NEW DELHI (Reuters) - Indian defence companies will gain access to a potential $100 billion market over the next 10 years, following a new policy that allows domestic firms to bid for large defence contracts, officials said on Friday.
India, one of the world’s biggest arms importers, wants to increase the role of its private sector, which holds around 20 percent of the defence industry market but has the potential to grow significantly.
Under the new policy, the government will allow domestic companies to bid for key projects on their own.
Indian companies until the policy change were not invited by the government to bid for big government defence projects and were left to supplying locally made non-combative equipment for the defence forces.
With foreign countries reluctant to share advanced technology with India, the government wants to encourage private defence companies to enter the arms market, officials say.

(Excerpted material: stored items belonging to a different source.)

-- ==== Sys2Proof/Proofs/CloseComes.lean ====
section
/-! PROOFS. A close, however it is come to, of which the write of a tail item, of the header, or of the next header fails. -/

namespace Sys2Proof.Machine
variable {s t u v own shown : State} {id : BatchId} {m : Memory} {p made torn : List HostWrite} {b lead rest : List BusOutcome}
  {j landed : Nat} {c : Instr} {env : Env}

/-! ## What comes to a close -/

/-- What the state that a close finds keeps of the state in which the event began. -/
structure Found (id : BatchId) (s u : State) : Prop where
  workBase : u.workBase = s.workBase
  run : u.run = s.run
  quiesce : u.quiesce = s.quiesce
  batch : ∀ i, u.batch i = s.batch i
  bus : u.bus = []
  causes : u.hasCause (closedCause id) = s.hasCause (closedCause id)
  inService : (s.batch id).state = .inService

/-- The event of a close, however it is come to. -/
theorem comesToClose_event (high : s.resetn = true) (comes : ComesToClose id s c lead made shown u) (b : List BusOutcome) :
    Found id s u ∧ exec (withBus (lead ++ b) c) s =
      .next (endEvent (flushBoard shown (closeBatch id (u.amid (applyWrites s.hostMem made) made b)))) := by
  cases comes with
  | close env closing =>
    have inService := batch_of_inService? (closing?_iff.1 closing).2.1
    refine ⟨⟨rfl, rfl, rfl, fun i => by cases i <;> rfl, rfl, rfl, inService⟩, ?_⟩
    have closes := takeClose_closing (s := (s.begun env).amid s.hostMem [] b) closing
    refine congrArg _ ((event_of_high high).trans ?_)
    rw [withBoard, begun_flush]
    exact congrArg (fun v => endEvent (flushBoard s v)) closes
  | abandon env serving inService =>
    refine ⟨⟨rfl, rfl, rfl, fun i => by cases i <;> rfl, List.drop_nil, rfl, batch_of_inService? inService⟩, ?_⟩
    have abandons := takeAbandon_serving (s := (s.begun env).amid s.hostMem []
      (List.replicate (skipWrites s id).length .done ++ b)) serving inService
    rw [abandonRest_amid (s.begun env) id (grants_replicate (skipWrites s id).length b), List.nil_append] at abandons
    have left : (List.replicate (skipWrites s id).length BusOutcome.done ++ b).drop (skipWrites (s.begun env) id).length = b :=
      drop_replicate _ _
    rw [left] at abandons
    refine congrArg _ ((event_of_high high).trans ?_)
    rw [withBoard, begun_flush]
    exact congrArg (fun v => endEvent (flushBoard s v)) abandons
  | entry c landed _ due entry is =>
    have at_ := faultedAt_raised s (envOf c)
    have causes : shown.hasCause (closedCause id) = s.hasCause (closedCause id) := by
      rw [is]
      exact hasCause_stopped (s.begun (envOf c)) id
    have quiet := quiet_raiseDevice .busFault (s.begun (envOf c))
    rw [← is] at at_ quiet
    have index : shown.nextIndex = s.nextIndex := congrArg EngineView.nextIndex at_.view
    refine ⟨⟨at_.workBase, quiet.run, quiet.quiesce, fun i => ?_, ?_, causes, batch_of_inService? (serving?_iff.1 due).2.1⟩, ?_⟩
    · rw [← batch_of_view at_.view i]
      cases i <;> rfl
    · show shown.bus.drop _ = []
      rw [at_.bus, List.drop_nil]
    · have outcomes : List.replicate ((boardWrites s shown).length + 1 + (skipWrites shown.faulted id).length) BusOutcome.done ++ b =
          List.replicate (boardWrites s shown).length .done ++ .done :: (List.replicate (skipWrites shown.faulted id).length .done ++ b) := by
        rw [Nat.add_assoc, List.replicate_add, List.append_assoc, Nat.add_comm 1, List.replicate_succ, List.cons_append]
      have reads (rest : List BusOutcome) : readRequest (requestOf c) (hostRead ((s.begun (envOf c)).amid s.hostMem [] (.error landed :: rest))).1
          (hostRead ((s.begun (envOf c)).amid s.hostMem [] (.error landed :: rest))).2 = (unreadResult, shown.amid s.hostMem [] rest) := by
        rw [hostRead_amid_error, is]
        rfl
      rw [List.cons_append, outcomes, entry_event entry ⟨high, due⟩, serveEntryOf_amid id (reads _)
        (begun_boardWrites { envOf c with bus := _ } s shown) (grants_replicate _ _), drop_replicate, List.nil_append,
        completeEntry_faulted rfl (grants_one _), List.drop_one, List.tail_cons, abandonRest_amid _ _ (grants_replicate _ _),
        drop_replicate, ← applyWrites_append, ← applyWrites_append, resultWrite_of at_.workBase index,
        ← List.append_assoc (boardWrites s shown), unreadResult]

theorem Found.header (found : Found id s u) (j : Nat) : headerOver u id j = ⟨headerAddress s.workBase id,
    headerBlock (if u.abandoned then .abandoned else .complete) (s.batch id).taken u.entriesDone j⟩ := by
  rw [headerOver, found.workBase, found.batch]

theorem Found.next (found : Found id s u) : nextHeader u id = nextHeader s id := by
  simp only [nextHeader, startHeader, found.run, found.batch, found.workBase]

/-! ## A tail item that is not written -/

theorem closedOn_told (id : BatchId) (v : State) : (closedOn id v).device = v.device ∧
    (v.quiesce = true → (closedOn id v).queue = v.queue) := by
  have next := following_nextEngine id (freedBatch id v)
  refine ⟨(closing_told _).1.trans (next.device.trans (by cases id <;> rfl)), fun asserted => ?_⟩
  refine (queue_closing (next.quiesce.trans (Eq.trans (by cases id <;> rfl) asserted))).trans ?_
  exact next.queue.trans (by cases id <;> rfl)

/-- The queue that is left of a close whose next tail item is not written. -/
theorem queue_raised (active : u.device.busFault = true) (j : Nat) :
    (raiseDevice .busFault (deliveredFirst j u)).queue = u.queue.drop j := by
  rw [raised_busFault (by rw [deliveredFirst_device]; exact active), queue_deliveredFirst]

/-- The end of an event that has closed a batch. -/
theorem closed_ended (inner : own.inner = (closedOn id v).inner) (frame : Untouched s.hostMem m p torn) :
    let t := endEvent ((closedOn id v).amid (applyWrites m (boardWrites shown (closedOn id v)))
      (p ++ boardWrites shown (closedOn id v)) [])
    t.inner = own.inner ∧ t.posted = p ++ boardWrites shown own ∧ (t.batch id).state = .free ∧ t.device = v.device ∧
      (v.quiesce = true → t.queue = v.queue) ∧ Untouched s.hostMem t.hostMem t.posted torn := by
  have told := closedOn_told id v
  have free := batch_closedOn id v
  rw [← boardWrites_inner inner.symm]
  generalize closedOn id v = w at inner told free
  refine ⟨inner.symm, rfl, ?_, told.1, told.2, frame.wrote _⟩
  rw [(ended_facts _ _ _ _ id).2.2.2.1, free]

theorem tail_lost (high : s.resetn = true) (comes : ComesToClose id s c lead made shown u) (lt : j < (tailItems u).length)
    (landed : Nat) (is : own = collectAfterClose (tryOriginate (afterClose id (freedBatch id
      (raiseDevice .busFault (deliveredFirst j u)))))) :
    ∃ t, exec (withBus (lead ++ (List.replicate j .done ++ [.error landed])) c) s = .next t ∧ t.inner = own.inner ∧
      t.posted = made ++ (tailWrites u id).take j ++ [headerOver u id j] ++ nextHeader s id ++ boardWrites shown own ∧
      (t.batch id).state = .free ∧ t.device.busFault = true ∧
      (s.quiesce = true → u.device.busFault = true → t.queue = u.queue.drop j) ∧
      ∀ x, (∀ w ∈ t.posted, ¬ w.covers x) → (∀ w ∈ (tailWrites u id)[j]?, ¬ w.covers x) →
        t.hostMem.readByte x = s.hostMem.readByte x := by
  obtain ⟨found, does⟩ := comesToClose_event high comes (List.replicate j .done ++ [.error landed])
  obtain ⟨w, item, filled⟩ := fillTail_amid_lost (m := applyWrites s.hostMem made) (p := made) (rest := []) id u lt landed
  have quiet := (deliveredFirst_quiet j u).trans (quiet_raiseDevice .busFault _)
  have active := busFault_raised (deliveredFirst j u)
  rw [closeBatch_amid u id _ filled, closeTailed_whole, (headerOver_deliveredFirst u id j j).1, nextHeader_quiet quiet,
    found.next, flushBoard_amid _ _ (grants_nil _), List.drop_nil] at does
  have inner : own.inner = (closedOn id (raiseDevice .busFault (deliveredFirst j u))).inner := by
    rw [is]
    exact closing_inner _ (quiet.bus.trans found.bus) id
  have lost : Untouched s.hostMem (failedMemory .tailItem w.address landed w.bytes
      (applyWrites (applyWrites s.hostMem made) ((tailWrites u id).take j))) (made ++ (tailWrites u id).take j) [w] := by
    refine Untouched.failed ?_ .tailItem landed List.mem_cons_self
    exact ((Untouched.refl s.hostMem [w]).wrote made).wrote _
  have waits := queue_raised (u := u) (j := j)
  obtain ⟨same, posted, free, device, queue, frame⟩ := closed_ended (shown := shown) inner
    (lost.wrote (headerOver u id j :: nextHeader s id))
  refine ⟨_, does, same, ?_, free, (congrArg DeviceFaults.busFault device).trans active, fun asserted was => ?_, fun x out apart => ?_⟩
  · rw [posted]
    simp only [List.append_assoc, List.cons_append, List.nil_append]
  · exact (queue (quiet.quiesce.trans (found.quiesce.trans asserted))).trans (waits was)
  · refine frame x out fun z mem => ?_
    rw [List.mem_singleton.mp mem]
    exact apart w (by rw [item]; rfl)

end Sys2Proof.Machine
end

“The field is now open for them to come and bid for any project along with the world’s best. The government is giving them an opportunity to expand their capabilities,” Sitanshu Kar, the defence ministry spokesman said.
Local companies are free to bid for projects involving tanks, artillery and aircrafts, Kar said.
“This move can also save costs and help us turn India into a major production hub in the near future,” Kar said.
The new policy will provide more opportunities to Indian companies such as Tata Motors, Mahindra and Mahindra, Ashok Leyland and Larsen and Toubro, defence experts and officials said.
“The current review is primarily focused on two essential areas of promoting and facilitating wide participation of defence industry and enabling transparency and integrity in all acquisitions,” defence minister A.K. Antony said at a conference.
“Over the next five to six years, the total budgetary provision for capital acquisition is likely to reach $50 billion,” Antony said. Defence and company officials say it will touch the $100 billion mark in 10 years.
India wants to upgrade its largely Soviet-era arsenal to counter potential threats from Pakistan and China. The government plans to spend more than $30 billion over the next five years to upgrade its defences.
Foreign defence companies have welcomed the government move.
“The government is very forward leaning and the steps we view as a sign of the government’s confidence in the maturity of the Indian industry,” Vivek Lall, India country head for Boeing Integrated Defense Systems said on Friday.